● **What you will do**:
After reading the entries below, copy word for word the lines from the first through the line containing "def Boot.fuseBytes (b", and stop there.

● **Records for this exercise**:
-- ==== Sys2Proof/Machine/Secure.lean ====
section
/-! DEFINITION. Boot and measurement (R335, R336), the SPDM sessions with the keys that travel over them (R325, R337,
R339), and write tokens (R338). -/
namespace Sys2Proof.Machine

/-! ### Boot (R335) -/

/-- The fuse state that meas2 is extended with: key slots, minimum SVNs and lifecycle. -/
def Boot.fuseBytes (b : Boot) : List Byte :=
  ((List.range 4).flatMap fun i => leBytes 48 (aget b.slots i 0).toNat) ++ ((List.range 3).map fun i => aget b.minSvn i 0) ++
    [b.lifecycle]

/-- The measurement register of a stage. -/
def stageMeas (n : Nat) : Nat := match n with | 0 => 0 | 1 => 1 | _ => 3

/-- The bytes an image is signed and measured over: header bytes 0 to 159, then the body. -/
def signedBytes (hdr : BitVec 2048) (body : List Byte) : List Byte := (leBytes 256 hdr.toNat).take 160 ++ body

/-- Whether an image is accepted as the stage that comes next. -/
def Boot.accepts (b : Boot) (hdr : BitVec 2048) (body : List Byte) : Bool :=
  let slot := (hdr.extractLsb' 36 2).toNat
  let pub : BitVec 768 := hdr.extractLsb' 512 768
  hdr.extractLsb' 0 32 == 0x5A424F54 && (hdr.extractLsb' 32 4).toNat == b.stage && hdr.extractLsb' 38 2 == 0 &&
    hdr.extractLsb' 48 16 == 0 && hdr.extractLsb' 96 416 == 0 && (hdr.extractLsb' 64 32).toNat == body.length &&
    Config.sha384 (leBytes 96 pub.toNat) == aget b.slots slot 0 && !b.revoked.getLsbD slot &&
    (aget b.minSvn b.stage 0).toNat ≤ (hdr.extractLsb' 40 8).toNat &&
    Config.ecdsaVerify pub (hdr.extractLsb' 1280 768) (signedBytes hdr body)

/-- The ROM measures the fuses before it checks the first image. -/
def State.measureFuses (s : State) : State :=
  if s.boot.stage == 0 then s.extend 2 (Config.sha384 s.boot.fuseBytes) else s

/-- The attestation key is derived once meas0 to meas3 are fixed (R337). -/
def State.deriveAttest (s : State) : State :=
  if s.boot.stage == 3 then { s with attest := some (Config.attestKey ((List.range 4).map fun i => aget s.meas i 0)) } else s

/-- The image of the next stage is checked: it is measured and runs, or boot stops. -/
def State.bootNext (s : State) (hdr : BitVec 2048) (body : List Byte) : State :=
  let s1 := s.measureFuses
  if s.boot.accepts hdr body then
    let s2 := s1.extend (stageMeas s.boot.stage) (Config.sha384 (signedBytes hdr body))
    ({ s2 with boot := { s.boot with stage := s.boot.stage + 1 } } : State).deriveAttest
  else { s1 with boot := { s.boot with failed := some s.boot.stage } }

/-- BOOT_STAGE: until the last stage runs or one fails. -/
def execBootStage (hdr : BitVec 2048) (body : List Byte) (s : State) : Out :=
  enabledIf (s.boot.stage < 3 && s.boot.failed.isNone) (s.bootNext hdr body)

/-! ### Sessions (R337 to R339) -/

/-- The tenant of a function: t for VF(t+1). -/
def tenantOf (f : Fn) : Option Tenant := if 1 ≤ f.toNat && f.toNat ≤ 16 then some (BitVec.ofNat 4 (f.toNat - 1)) else none

/-- The bytes of the name TOKKEY is derived with. -/
def tokenName : List Byte := "ZV8 write token".toList.map fun c => BitVec.ofNat 8 c.toNat

/-- The key a tenant's tokens are checked with. -/
def tokenKey (export_ : BitVec 384) : BitVec 384 := Config.hmac384 export_ tokenName

/-- A function gets a new export key, and its tenant a new TOKKEY. -/
def State.newExport (s : State) (f : Fn) (open_ : Bool) : State :=
  let k := Config.exportKey s.sessions
  let s1 := ({ s with sessions := s.sessions + 1 } : State).modFn f fun x => { x with session := open_, exportKey := k }
  match tenantOf f with
  | some t => s1.modTenant t fun x => { x with tokkey := tokenKey k }
  | none => s1

/-- A request of a function that the module answers: a module whose boot has failed answers none but PF0's reads. -/
def State.asked (s : State) (f : Fn) (ok : Bool) (t : State) : Out :=
  .next (if f.toNat ≤ 16 && s.boot.failed.isNone && ok then t else s)

/-- GET_MEASUREMENTS: the measurements an index names. -/
def State.measurements (s : State) (ix : Byte) : List Byte :=
  let reg := fun (n : Nat) => leBytes 48 (aget s.meas n 0).toNat
  if ix = 0xFF then (List.range 16).flatMap reg ++ leBytes 4 s.measgen.toNat
  else if ix = 17 then leBytes 4 s.measgen.toNat
  else if 1 ≤ ix.toNat && ix.toNat ≤ 16 then reg (ix.toNat - 1)
  else []

/-- What the SPDM responder answers (R337): the measurements of an index, signed over the nonce when there is one; the
certificate chain; or the chain's digest, signed over the nonce. PRESUMED (log 31): what a signature covers. Before boot has
derived the attestation key, nothing that needs it is answered. -/
def State.spdmAnswer (s : State) (ask : SpdmAsk) : Option (List Byte) :=
  match ask, s.attest with
  | .meas ix none, _ => some (s.measurements ix)
  | .meas ix (some n), some k =>
    let bs := s.measurements ix
    some (bs ++ leBytes 96 (Config.attestSign k (leBytes 32 n.toNat ++ bs)).toNat)
  | .cert, some k => some (Config.certChain k)
  | .challenge n, some k =>
    let bs := leBytes 48 (Config.sha384 (Config.certChain k)).toNat
    some (bs ++ leBytes 96 (Config.attestSign k (leBytes 32 n.toNat ++ bs)).toNat)
  | _, none => none

def execGetMeasurements (f : Fn) (ask : SpdmAsk) (s : State) : Out :=
  s.asked f (s.spdmAnswer ask).isSome (s.reply ((s.spdmAnswer ask).getD []))

/-- KEY_EXCHANGE: a function that has a session gets no second one. -/
def execKeyExchange (f : Fn) (s : State) : Out := s.asked f (!(s.fn f).session) (s.newExport f true)

/-- KEY_UPDATE. -/
def execKeyUpdate (f : Fn) (s : State) : Out := s.asked f (s.fn f).session (s.newExport f true)

/-- END_SESSION: no one holds the key that replaces TOKKEY. -/
def execEndSession (f : Fn) (s : State) : Out := s.asked f (s.fn f).session (s.newExport f false)

/-- A tenant's code key or signing-key hash. -/
def TenantSt.supply (x : TenantSt) (sign : Bool) (v : BitVec 384) : TenantSt :=
  { x with
    codeKey := if sign then x.codeKey else v.setWidth 256
    signHash := if sign then v else x.signHash
    kgen := x.kgen + 1
    cache := []
    verified := [] }

/-- VENDOR_DEFINED_REQUEST, over the tenant's session. -/
def execVendorDefinedRequest (t : Tenant) (sign : Bool) (v : BitVec 384) (s : State) : Out :=
  let f : Fn := BitVec.ofNat 5 (t.toNat + 1)
  s.asked f (s.fn f).session (s.modTenant t fun x => x.supply sign v)

/-- IDE_KM keys or rekeys a function's stream over its session. -/
def execIdeKm (f : Fn) (s : State) : Out :=
  s.asked f (s.fn f).session (s.modFn f fun x => { x with keyed := true, insecure := false })

/-! ### Write tokens (R338) -/

/-- The ranges and the offset a token's TADDR names. -/
def tokenTarget (a : Dword) : List RegRange × Nat :=
  let f : Fn := (a.extractLsb' 56 8).setWidth 5
  if 16 < (a.extractLsb' 56 8).toNat then ([], 0)
  else if f = 0 && a.getLsbD 55 then (bar2Ranges, (a.extractLsb' 0 55).toNat)
  else (rangesOf f 0, (a.extractLsb' 0 56).toNat)

/-- Bytes of a register's new value when some bytes are written from a page offset on; `start` is the register's own. -/
def mergeReg (old : List Byte) (start off : Nat) (bs : List Byte) : List Byte :=
  ((List.range old.length).zip old).map fun x =>
    if off ≤ start + x.1 && start + x.1 < off + bs.length then bs.getD (start + x.1 - off) 0 else x.2

/-- The registers that some bytes of a page lie in, each with its start. -/
def regsIn (rs : List RegRange) (off n : Nat) : List (HReg × Nat) :=
  ((List.range n).filterMap fun i => regIn rs (off + i)).eraseDups

/-- The value a register has after the write of some bytes. -/
def State.merged (s : State) (e : HReg × Nat) (off : Nat) (bs : List Byte) : Nat :=
  leNat (mergeReg (leBytes e.1.size (s.regValue e.1)) e.2 off bs)

/-- Whether a write of n bytes from an offset on holds a register's last byte, or all of it. -/
def holdsLast (e : HReg × Nat) (off n : Nat) : Bool := off < e.2 + e.1.size && e.2 + e.1.size ≤ off + n
def holdsAll (e : HReg × Nat) (off n : Nat) : Bool := off ≤ e.2 && e.2 + e.1.size ≤ off + n

/-- A token's message. -/
def TenantSt.message (x : TenantSt) : List Byte := leBytes 8 x.taddr.toNat ++ leBytes 8 x.tval.toNat ++ leBytes 8 x.tseq.toNat

/-- Whether the token in a tenant's window is accepted. -/
def State.tokenOk (s : State) (t : Tenant) : Bool :=
  let x := s.tenant t
  let g := tokenTarget x.taddr
  x.tseq == x.seq && x.tmac == Config.hmac384 x.tokkey x.message && g.2 % 8 == 0 &&
    match regIn g.1 g.2 with
    | some e => s.lockOwner e.1 == some t
    | none => false

/-- The write an accepted token makes: its doubleword, in the registers of the tenant's locked set. -/
def State.tokenWrite (s : State) (t : Tenant) : State :=
  let x := s.tenant t
  let g := tokenTarget x.taddr
  let bs := leBytes 8 x.tval.toNat
  ((regsIn g.1 g.2 8).filter fun e => s.lockOwner e.1 == some t).foldl (fun u e =>
    u.regWrite e.1 (u.merged e g.2 bs) (holdsLast e g.2 8)) s

/-- TGO: the token is checked; an accepted one performs and is measured. -/
def State.presentToken (s : State) (t : Tenant) : State :=
  if s.tokenOk t then
    let s1 := (s.tokenWrite t).extend 5 (Config.sha384 (s.tenant t).message)
    ({ s1 with measgen := s.measgen + 1 } : State).modTenant t fun x => { x with seq := x.seq + 1, terr := false }
  else s.modTenant t fun x => { x with terr := true }

/-- A module whose boot has stopped takes no token (R335). -/
def execTgo (t : Tenant) (s : State) : Out := .next (if s.boot.failed.isSome then s else s.presentToken t)

end Sys2Proof.Machine
end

● **Task response**:
-- ==== Sys2Proof/Machine/Secure.lean ====
section
/-! DEFINITION. Boot and measurement (R335, R336), the SPDM sessions with the keys that travel over them (R325, R337,
R339), and write tokens (R338). -/
namespace Sys2Proof.Machine

/-! ### Boot (R335) -/

/-- The fuse state that meas2 is extended with: key slots, minimum SVNs and lifecycle. -/
def Boot.fuseBytes (b : Boot) : List Byte :=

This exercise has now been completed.